(Saved entries)
-- ==== Sys2Proof/Word.lean ====
section
/-! DEFINITION. The two words that cross the command port (00_scope.md R8); every other quantity is an unsigned bit vector
of the width its rule states (R10). -/

namespace Sys2Proof

/-- A command word and a response's data word (R59, R60): 32 bits. -/
abbrev Word32 := BitVec 32

/-- The response word `rsp[37:0]` (R60): 38 bits. -/
abbrev RspWord := BitVec 38

end Sys2Proof
end

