-- ==== Sys2Proof/Machine/State.lean ====
section
/-! DEFINITION. The 30 registers of the ETU (10_state.md R13), the ports (R115), the machine's state as plain data, and
its reset (R46). The ETU has no memory of any kind (R47). -/

namespace Sys2Proof.Machine

/-- The sequencer's state, MeasurementState (R12, R22). The codes 6 and 7 are unrepresentable, as R120 asks. -/
inductive MeasState where
  | idle
  | triggering
  | awaitingRisingEdge
  | awaitingFallingEdge
  | computing
  | timedOut
deriving DecidableEq, Repr

/-- The kind of the last result (R12, R31). -/
inductive ResultKind where
  | inRange
  | outOfRange
  | timeout
  | none
deriving DecidableEq, Repr

/-- A command's status (R67). The values 7 to 15 are never produced. -/
inductive Status where
  | ok
  | none
  | errIllegal
  | errBadArg
  | errBusy
  | errFault
  | errNotReady
deriving DecidableEq, Repr

/-- A response before it is packed into `rsp[37:0]` (R60). -/
structure Response where
  status : Status
  tag : BitVec 2
  data : Word32
deriving DecidableEq, Repr

/-- The whole architectural state of the ETU: 30 registers and no other storage (R13). -/
structure Registers where
  /-- R14, 16 bits: the free-running tick counter. -/
  cnt : BitVec 16
  /-- R15, 16 bits: the wrap counter, modulo 65536. -/
  ovf : BitVec 16
  /-- R16, 16 bits: `cnt` at the last capture. -/
  capTick : BitVec 16
  /-- R16, 16 bits: `ovf` at the last capture. -/
  capOvf : BitVec 16
  /-- R17, 16 bits: the tick count of the pulse window's start. -/
  startTick : BitVec 16
  /-- R17, 16 bits: the wrap count of the pulse window's start. -/
  startOvf : BitVec 16
  /-- R18, 16 bits: the tick count of the pulse window's end. -/
  endTick : BitVec 16
  /-- R18, 16 bits: the wrap count of the pulse window's end. -/
  endOvf : BitVec 16
  /-- R19, 32 bits: RawTicks of the last completed measurement. -/
  raw : BitVec 32
  /-- R20, 16 bits: the distance of the last completed measurement, in centimetres. -/
  resDist : BitVec 16
  /-- R22, 3 bits: where the sequencer is. -/
  state : MeasState
  /-- R24, 1 bit: the armed edge. -/
  armed : Edge
  /-- R25, 1 bit: a capture is pending. -/
  capNew : Bool
  /-- R26, 1 bit: the edge of the last capture. -/
  capEdge : Edge
  /-- R27, 1 bit: the timer counts. -/
  running : Bool
  /-- R28, 1 bit: a valid CONFIGURE has been accepted since reset. -/
  configured : Bool
  /-- R29, 1 bit: the sticky configuration fault. -/
  cfgFault : Bool
  /-- R30, 1 bit: a result waits to be fetched. -/
  resValid : Bool
  /-- R31, 2 bits: the kind of the last result. -/
  resKind : ResultKind
  /-- R32, 1 bit: the trigger output. -/
  trig : Bool
  /-- R33, 3 bits: the prescaler code. -/
  divSel : BitVec 3
  /-- R34, 24 bits: the conversion constant, Q0.16 centimetres per tick. -/
  scale : BitVec 24
  /-- R35, 16 bits: the least distance in range. -/
  dmin : BitVec 16
  /-- R36, 16 bits: the greatest distance in range. -/
  dmax : BitVec 16
  /-- R37, 16 bits: the timeout deadline, in wraps per awaiting state. -/
  deadline : BitVec 16
  /-- R38, 16 bits: the trigger pulse length, in ticks. -/
  trigTicks : BitVec 16
  /-- R41, 10 bits: the prescaler phase. -/
  pre : BitVec 10
  /-- R42, 1 bit: the previous sample of `echo_in`. -/
  echoQ : Bool
  /-- R43, 16 bits: ticks since the trigger pulse began. -/
  trigCnt : BitVec 16
  /-- R44, 16 bits: wraps since the awaiting state was entered. -/
  waitWraps : BitVec 16
deriving DecidableEq, Repr

/-- The input ports in one cycle (R115). -/
structure Inputs where
  rst : Bool
  echoIn : Bool
  cmdValid : Bool
  cmd : Word32
deriving DecidableEq, Repr

/-- The output ports in one cycle (R115). -/
structure Outputs where
  trigOut : Bool
  rspValid : Bool
  rsp : RspWord
  done : Bool
  capEvt : Bool
  ovfEvt : Bool
deriving DecidableEq, Repr

/-- The machine: the 30 registers, and three fields of the MODEL's own that stand for the ports (assumptions 1, 3):
the inputs the outside agents have already chosen for the coming cycles, the number of the coming cycle, and the
outputs of the cycle that ran last. -/
structure State where
  regs : Registers
  /-- The inputs of the coming cycles, the next cycle's first. Where the list is empty, they are free values. -/
  stimulus : List Inputs
  /-- The number of cycles executed; it selects the free inputs of the next one. -/
  cycle : Nat
  /-- The outputs of the last cycle executed. -/
  out : Outputs
deriving DecidableEq, Repr

/-- Faults: NONE. No operation stops the ETU: "Nothing traps, nothing hangs" (00_scope.md section 7), every
condition ends in a response word or in a result register (R121, R150), and the step is total (R120). The type has no
constructor, so nothing can raise one. -/
inductive Fault where
deriving DecidableEq, Repr

/-- Refusals. Every command of the table has its meaning, so none is raised. -/
inductive Refusal where
  /-- Raised by an arm of `exec` whose command has no meaning yet: there is none. Safe: the model only stops. -/
  | notModelled (mnemonic : String)
deriving DecidableEq, Repr

/-- The reset value of every register (R46's table). -/
def Registers.reset : Registers where
  cnt := 0
  ovf := 0
  capTick := 0
  capOvf := 0
  startTick := 0
  startOvf := 0
  endTick := 0
  endOvf := 0
  raw := 0
  resDist := 0
  state := .idle
  armed := .rising
  capNew := false
  capEdge := .rising
  running := false
  configured := false
  cfgFault := false
  resValid := false
  resKind := .none
  trig := false
  divSel := 0
  scale := Config.scaleDefault
  dmin := Config.dminDefault
  dmax := Config.dmaxDefault
  deadline := Config.deadlineDefault
  trigTicks := Config.trigTicksDefault
  pre := 0
  echoQ := false
  trigCnt := 0
  waitWraps := 0

/-- Output ports that carry nothing. DESIGN CHOICE (assumption 3) where it stands for the cycle before reset's end. -/
def Outputs.quiet : Outputs where
  trigOut := false
  rspValid := false
  rsp := 0
  done := false
  capEvt := false
  ovfEvt := false

/-- The machine right after reset (R152): every register at R46's value, no input chosen yet. -/
def State.reset : State where
  regs := Registers.reset
  stimulus := []
  cycle := 0
  out := Outputs.quiet

end Sys2Proof.Machine
end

ABOUT THIS TASK.
Copy the records above exactly.

SOLVED PROBLEM.
-- ==== Sys2Proof/Word.lean ====
section
/-! DEFINITION. The two words that cross the command port (00_scope.md R8); every other quantity is an unsigned bit vector
of the width its rule states (R10). -/

namespace Sys2Proof

/-- A command word and a response's data word (R59, R60): 32 bits. -/
abbrev Word32 := BitVec 32

/-- The response word `rsp[37:0]` (R60): 38 bits. -/
abbrev RspWord := BitVec 38

end Sys2Proof
end

-- ==== Sys2Proof/Machine/State.lean ====
section
/-! DEFINITION. The 30 registers of the ETU (10_state.md R13), the ports (R115), the machine's state as plain data, and
its reset (R46). The ETU has no memory of any kind (R47). -/

namespace Sys2Proof.Machine

/-- The sequencer's state, MeasurementState (R12, R22). The codes 6 and 7 are unrepresentable, as R120 asks. -/
inductive MeasState where
  | idle
  | triggering
  | awaitingRisingEdge
  | awaitingFallingEdge
  | computing
  | timedOut
deriving DecidableEq, Repr

/-- The kind of the last result (R12, R31). -/
inductive ResultKind where
  | inRange
  | outOfRange
  | timeout
  | none
deriving DecidableEq, Repr

/-- A command's status (R67). The values 7 to 15 are never produced. -/
inductive Status where
  | ok
  | none
  | errIllegal
  | errBadArg
  | errBusy
  | errFault
  | errNotReady
deriving DecidableEq, Repr

/-- A response before it is packed into `rsp[37:0]` (R60). -/
structure Response where
  status : Status
  tag : BitVec 2
  data : Word32
deriving DecidableEq, Repr

/-- The whole architectural state of the ETU: 30 registers and no other storage (R13). -/
structure Registers where
  /-- R14, 16 bits: the free-running tick counter. -/
  cnt : BitVec 16
  /-- R15, 16 bits: the wrap counter, modulo 65536. -/
  ovf : BitVec 16
  /-- R16, 16 bits: `cnt` at the last capture. -/
  capTick : BitVec 16
  /-- R16, 16 bits: `ovf` at the last capture. -/
  capOvf : BitVec 16
  /-- R17, 16 bits: the tick count of the pulse window's start. -/
  startTick : BitVec 16
  /-- R17, 16 bits: the wrap count of the pulse window's start. -/
  startOvf : BitVec 16
  /-- R18, 16 bits: the tick count of the pulse window's end. -/
  endTick : BitVec 16
  /-- R18, 16 bits: the wrap count of the pulse window's end. -/
  endOvf : BitVec 16
  /-- R19, 32 bits: RawTicks of the last completed measurement. -/
  raw : BitVec 32
  /-- R20, 16 bits: the distance of the last completed measurement, in centimetres. -/
  resDist : BitVec 16
  /-- R22, 3 bits: where the sequencer is. -/
  state : MeasState
  /-- R24, 1 bit: the armed edge. -/
  armed : Edge
  /-- R25, 1 bit: a capture is pending. -/
  capNew : Bool
  /-- R26, 1 bit: the edge of the last capture. -/
  capEdge : Edge
  /-- R27, 1 bit: the timer counts. -/
  running : Bool
  /-- R28, 1 bit: a valid CONFIGURE has been accepted since reset. -/
  configured : Bool
  /-- R29, 1 bit: the sticky configuration fault. -/
  cfgFault : Bool
  /-- R30, 1 bit: a result waits to be fetched. -/
  resValid : Bool
  /-- R31, 2 bits: the kind of the last result. -/
  resKind : ResultKind
  /-- R32, 1 bit: the trigger output. -/
  trig : Bool
  /-- R33, 3 bits: the prescaler code. -/
  divSel : BitVec 3
  /-- R34, 24 bits: the conversion constant, Q0.16 centimetres per tick. -/
  scale : BitVec 24
  /-- R35, 16 bits: the least distance in range. -/
  dmin : BitVec 16
  /-- R36, 16 bits: the greatest distance in range. -/
  dmax : BitVec 16
  /-- R37, 16 bits: the timeout deadline, in wraps per awaiting state. -/
  deadline : BitVec 16
  /-- R38, 16 bits: the trigger pulse length, in ticks. -/
  trigTicks : BitVec 16
  /-- R41, 10 bits: the prescaler phase. -/
  pre : BitVec 10
  /-- R42, 1 bit: the previous sample of `echo_in`. -/
  echoQ : Bool
  /-- R43, 16 bits: ticks since the trigger pulse began. -/
  trigCnt : BitVec 16
  /-- R44, 16 bits: wraps since the awaiting state was entered. -/
  waitWraps : BitVec 16
deriving DecidableEq, Repr

/-- The input ports in one cycle (R115). -/
structure Inputs where
  rst : Bool
  echoIn : Bool
  cmdValid : Bool
  cmd : Word32
deriving DecidableEq, Repr

/-- The output ports in one cycle (R115). -/
structure Outputs where
  trigOut : Bool
  rspValid : Bool
  rsp : RspWord
  done : Bool
  capEvt : Bool
  ovfEvt : Bool
deriving DecidableEq, Repr

/-- The machine: the 30 registers, and three fields of the MODEL's own that stand for the ports (assumptions 1, 3):
the inputs the outside agents have already chosen for the coming cycles, the number of the coming cycle, and the
outputs of the cycle that ran last. -/
structure State where
  regs : Registers
  /-- The inputs of the coming cycles, the next cycle's first. Where the list is empty, they are free values. -/
  stimulus : List Inputs
  /-- The number of cycles executed; it selects the free inputs of the next one. -/
  cycle : Nat
  /-- The outputs of the last cycle executed. -/
  out : Outputs
deriving DecidableEq, Repr

/-- Faults: NONE. No operation stops the ETU: "Nothing traps, nothing hangs" (00_scope.md section 7), every
condition ends in a response word or in a result register (R121, R150), and the step is total (R120). The type has no
constructor, so nothing can raise one. -/
inductive Fault where
deriving DecidableEq, Repr

/-- Refusals. Every command of the table has its meaning, so none is raised. -/
inductive Refusal where
  /-- Raised by an arm of `exec` whose command has no meaning yet: there is none. Safe: the model only stops. -/
  | notModelled (mnemonic : String)
deriving DecidableEq, Repr

/-- The reset value of every register (R46's table). -/
def Registers.reset : Registers where
  cnt := 0
  ovf := 0
  capTick := 0
  capOvf := 0
  startTick := 0
  startOvf := 0
  endTick := 0
  endOvf := 0
  raw := 0
  resDist := 0
  state := .idle
  armed := .rising
  capNew := false
  capEdge := .rising
  running := false
  configured := false
  cfgFault := false
  resValid := false
  resKind := .none
  trig := false
  divSel := 0
  scale := Config.scaleDefault
  dmin := Config.dminDefault
  dmax := Config.dmaxDefault
  deadline := Config.deadlineDefault
  trigTicks := Config.trigTicksDefault
  pre := 0
  echoQ := false
  trigCnt := 0
  waitWraps := 0

/-- Output ports that carry nothing. DESIGN CHOICE (assumption 3) where it stands for the cycle before reset's end. -/
def Outputs.quiet : Outputs where
  trigOut := false
  rspValid := false
  rsp := 0
  done := false
  capEvt := false
  ovfEvt := false

/-- The machine right after reset (R152): every register at R46's value, no input chosen yet. -/
def State.reset : State where
  regs := Registers.reset
  stimulus := []
  cycle := 0
  out := Outputs.quiet

end Sys2Proof.Machine
end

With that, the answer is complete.